## [Work order]
For the entries below, repeat exactly each line starting with the one that contains "0 else x.loadSeq))" and going on through the one that contains "measBlock 1 0x00", and no others.

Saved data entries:

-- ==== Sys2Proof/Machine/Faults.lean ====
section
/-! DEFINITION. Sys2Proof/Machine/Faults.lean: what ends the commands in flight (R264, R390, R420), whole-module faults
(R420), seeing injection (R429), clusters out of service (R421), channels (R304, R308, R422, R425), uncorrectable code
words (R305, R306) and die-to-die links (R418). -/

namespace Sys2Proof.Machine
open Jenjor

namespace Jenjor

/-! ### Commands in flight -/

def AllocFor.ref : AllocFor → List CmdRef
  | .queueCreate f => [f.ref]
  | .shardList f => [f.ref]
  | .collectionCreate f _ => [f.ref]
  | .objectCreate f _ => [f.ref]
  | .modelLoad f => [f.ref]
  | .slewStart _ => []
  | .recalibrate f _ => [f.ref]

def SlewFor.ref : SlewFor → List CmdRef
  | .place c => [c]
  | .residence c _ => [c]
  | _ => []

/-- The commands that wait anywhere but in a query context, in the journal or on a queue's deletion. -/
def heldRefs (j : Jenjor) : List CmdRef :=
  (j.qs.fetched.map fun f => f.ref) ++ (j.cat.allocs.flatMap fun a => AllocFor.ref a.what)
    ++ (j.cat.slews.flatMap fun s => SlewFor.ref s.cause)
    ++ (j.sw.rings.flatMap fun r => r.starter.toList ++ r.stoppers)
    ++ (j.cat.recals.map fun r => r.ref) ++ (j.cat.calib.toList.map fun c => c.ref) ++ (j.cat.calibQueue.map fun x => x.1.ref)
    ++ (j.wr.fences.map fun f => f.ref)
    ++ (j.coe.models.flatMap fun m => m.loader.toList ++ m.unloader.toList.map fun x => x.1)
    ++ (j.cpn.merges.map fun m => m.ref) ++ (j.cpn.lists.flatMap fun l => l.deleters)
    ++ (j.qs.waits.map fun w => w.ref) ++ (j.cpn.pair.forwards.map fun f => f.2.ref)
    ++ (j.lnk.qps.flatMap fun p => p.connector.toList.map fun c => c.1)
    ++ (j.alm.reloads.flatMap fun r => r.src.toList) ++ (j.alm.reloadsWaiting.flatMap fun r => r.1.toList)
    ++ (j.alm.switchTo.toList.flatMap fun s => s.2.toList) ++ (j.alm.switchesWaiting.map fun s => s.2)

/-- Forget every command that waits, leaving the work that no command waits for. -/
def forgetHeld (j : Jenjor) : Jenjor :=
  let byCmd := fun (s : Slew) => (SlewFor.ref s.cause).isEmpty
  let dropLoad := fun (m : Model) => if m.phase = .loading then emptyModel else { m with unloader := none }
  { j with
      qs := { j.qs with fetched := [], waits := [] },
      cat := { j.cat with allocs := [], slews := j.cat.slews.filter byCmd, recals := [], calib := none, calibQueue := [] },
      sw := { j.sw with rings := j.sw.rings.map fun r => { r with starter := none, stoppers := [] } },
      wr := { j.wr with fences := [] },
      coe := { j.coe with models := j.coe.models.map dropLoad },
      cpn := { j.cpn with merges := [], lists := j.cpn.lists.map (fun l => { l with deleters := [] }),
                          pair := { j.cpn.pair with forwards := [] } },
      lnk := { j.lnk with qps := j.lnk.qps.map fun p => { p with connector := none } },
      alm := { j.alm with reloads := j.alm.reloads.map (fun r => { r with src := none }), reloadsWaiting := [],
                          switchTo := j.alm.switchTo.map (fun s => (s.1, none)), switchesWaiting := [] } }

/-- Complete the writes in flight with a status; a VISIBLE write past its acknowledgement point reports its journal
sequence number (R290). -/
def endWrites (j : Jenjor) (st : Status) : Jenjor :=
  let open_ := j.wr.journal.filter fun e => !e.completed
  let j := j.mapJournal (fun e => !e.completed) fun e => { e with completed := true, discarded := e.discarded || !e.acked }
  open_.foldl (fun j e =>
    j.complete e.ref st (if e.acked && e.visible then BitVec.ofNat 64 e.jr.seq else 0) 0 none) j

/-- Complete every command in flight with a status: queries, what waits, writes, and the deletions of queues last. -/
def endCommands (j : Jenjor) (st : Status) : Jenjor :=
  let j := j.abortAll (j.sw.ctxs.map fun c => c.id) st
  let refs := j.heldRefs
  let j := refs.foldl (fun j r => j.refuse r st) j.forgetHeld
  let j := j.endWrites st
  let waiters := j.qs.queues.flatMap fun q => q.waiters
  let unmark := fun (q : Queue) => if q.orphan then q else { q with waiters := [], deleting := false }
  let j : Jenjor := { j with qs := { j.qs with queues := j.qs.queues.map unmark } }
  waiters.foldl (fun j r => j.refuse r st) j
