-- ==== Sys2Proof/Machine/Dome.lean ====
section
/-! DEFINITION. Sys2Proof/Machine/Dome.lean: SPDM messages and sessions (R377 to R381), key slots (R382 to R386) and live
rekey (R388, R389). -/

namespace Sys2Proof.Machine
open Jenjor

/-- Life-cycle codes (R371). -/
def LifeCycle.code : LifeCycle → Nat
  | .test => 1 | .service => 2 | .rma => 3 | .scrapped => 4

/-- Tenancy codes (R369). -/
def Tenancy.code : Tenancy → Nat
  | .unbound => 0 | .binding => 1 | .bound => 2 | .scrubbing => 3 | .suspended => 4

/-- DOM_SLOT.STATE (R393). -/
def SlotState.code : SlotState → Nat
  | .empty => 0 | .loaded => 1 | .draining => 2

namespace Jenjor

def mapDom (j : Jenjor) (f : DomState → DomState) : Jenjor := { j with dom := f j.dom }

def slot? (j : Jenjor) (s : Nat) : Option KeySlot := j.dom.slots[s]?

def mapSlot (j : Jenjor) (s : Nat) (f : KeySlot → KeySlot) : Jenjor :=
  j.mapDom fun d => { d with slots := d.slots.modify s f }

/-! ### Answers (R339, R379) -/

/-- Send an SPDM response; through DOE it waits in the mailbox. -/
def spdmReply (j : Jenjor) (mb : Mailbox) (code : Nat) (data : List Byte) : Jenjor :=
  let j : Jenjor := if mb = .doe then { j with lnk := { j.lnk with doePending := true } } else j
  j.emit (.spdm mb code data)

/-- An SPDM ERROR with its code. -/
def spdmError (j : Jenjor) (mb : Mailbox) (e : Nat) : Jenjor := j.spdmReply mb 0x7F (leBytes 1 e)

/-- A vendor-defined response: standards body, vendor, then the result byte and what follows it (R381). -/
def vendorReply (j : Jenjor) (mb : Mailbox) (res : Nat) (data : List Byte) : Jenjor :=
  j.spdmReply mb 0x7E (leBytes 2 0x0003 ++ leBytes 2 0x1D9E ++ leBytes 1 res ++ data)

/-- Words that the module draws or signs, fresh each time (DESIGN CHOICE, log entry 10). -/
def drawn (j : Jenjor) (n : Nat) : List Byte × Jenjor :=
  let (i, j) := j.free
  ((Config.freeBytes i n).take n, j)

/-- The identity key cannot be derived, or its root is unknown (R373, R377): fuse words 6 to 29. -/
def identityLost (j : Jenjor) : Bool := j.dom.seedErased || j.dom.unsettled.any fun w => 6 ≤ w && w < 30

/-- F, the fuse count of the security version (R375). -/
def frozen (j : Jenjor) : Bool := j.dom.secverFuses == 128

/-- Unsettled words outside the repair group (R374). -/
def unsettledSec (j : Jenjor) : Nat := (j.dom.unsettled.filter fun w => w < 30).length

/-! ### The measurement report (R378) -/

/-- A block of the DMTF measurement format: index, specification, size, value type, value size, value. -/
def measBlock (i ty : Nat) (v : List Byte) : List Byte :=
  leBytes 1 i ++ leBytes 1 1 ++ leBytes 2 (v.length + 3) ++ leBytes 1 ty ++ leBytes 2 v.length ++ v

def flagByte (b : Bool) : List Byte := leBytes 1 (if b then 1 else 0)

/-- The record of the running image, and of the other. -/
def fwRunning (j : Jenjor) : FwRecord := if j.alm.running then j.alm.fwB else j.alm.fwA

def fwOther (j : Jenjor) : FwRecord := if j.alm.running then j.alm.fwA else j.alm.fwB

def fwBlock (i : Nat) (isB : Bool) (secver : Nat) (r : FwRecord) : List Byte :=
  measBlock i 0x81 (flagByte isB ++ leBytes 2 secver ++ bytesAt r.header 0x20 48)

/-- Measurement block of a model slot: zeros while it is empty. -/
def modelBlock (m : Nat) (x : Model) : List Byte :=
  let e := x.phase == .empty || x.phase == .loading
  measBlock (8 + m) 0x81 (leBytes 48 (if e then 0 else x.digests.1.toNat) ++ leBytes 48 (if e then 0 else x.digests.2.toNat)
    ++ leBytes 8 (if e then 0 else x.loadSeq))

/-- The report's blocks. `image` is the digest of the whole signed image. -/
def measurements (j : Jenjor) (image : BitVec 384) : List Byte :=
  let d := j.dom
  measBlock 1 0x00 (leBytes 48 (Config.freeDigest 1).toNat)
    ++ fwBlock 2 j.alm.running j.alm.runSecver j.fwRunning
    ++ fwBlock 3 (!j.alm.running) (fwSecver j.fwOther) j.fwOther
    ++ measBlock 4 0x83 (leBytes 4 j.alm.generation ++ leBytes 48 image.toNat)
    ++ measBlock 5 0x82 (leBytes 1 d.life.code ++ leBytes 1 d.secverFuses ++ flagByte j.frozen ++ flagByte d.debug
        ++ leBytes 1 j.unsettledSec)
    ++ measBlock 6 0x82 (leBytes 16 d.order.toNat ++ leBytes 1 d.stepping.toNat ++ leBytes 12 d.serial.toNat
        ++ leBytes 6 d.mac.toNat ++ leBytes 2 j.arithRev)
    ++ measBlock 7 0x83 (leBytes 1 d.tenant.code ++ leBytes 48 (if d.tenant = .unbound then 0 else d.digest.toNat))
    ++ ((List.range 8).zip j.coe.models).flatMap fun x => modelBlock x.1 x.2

## [Answer box]
    ++ leBytes 8 (if e then 0 else x.loadSeq))

/-- The report's blocks. `image` is the digest of the whole signed image. -/
def measurements (j : Jenjor) (image : BitVec 384) : List Byte :=
  let d := j.dom
  measBlock 1 0x00 (leBytes 48 (Config.freeDigest 1).toNat)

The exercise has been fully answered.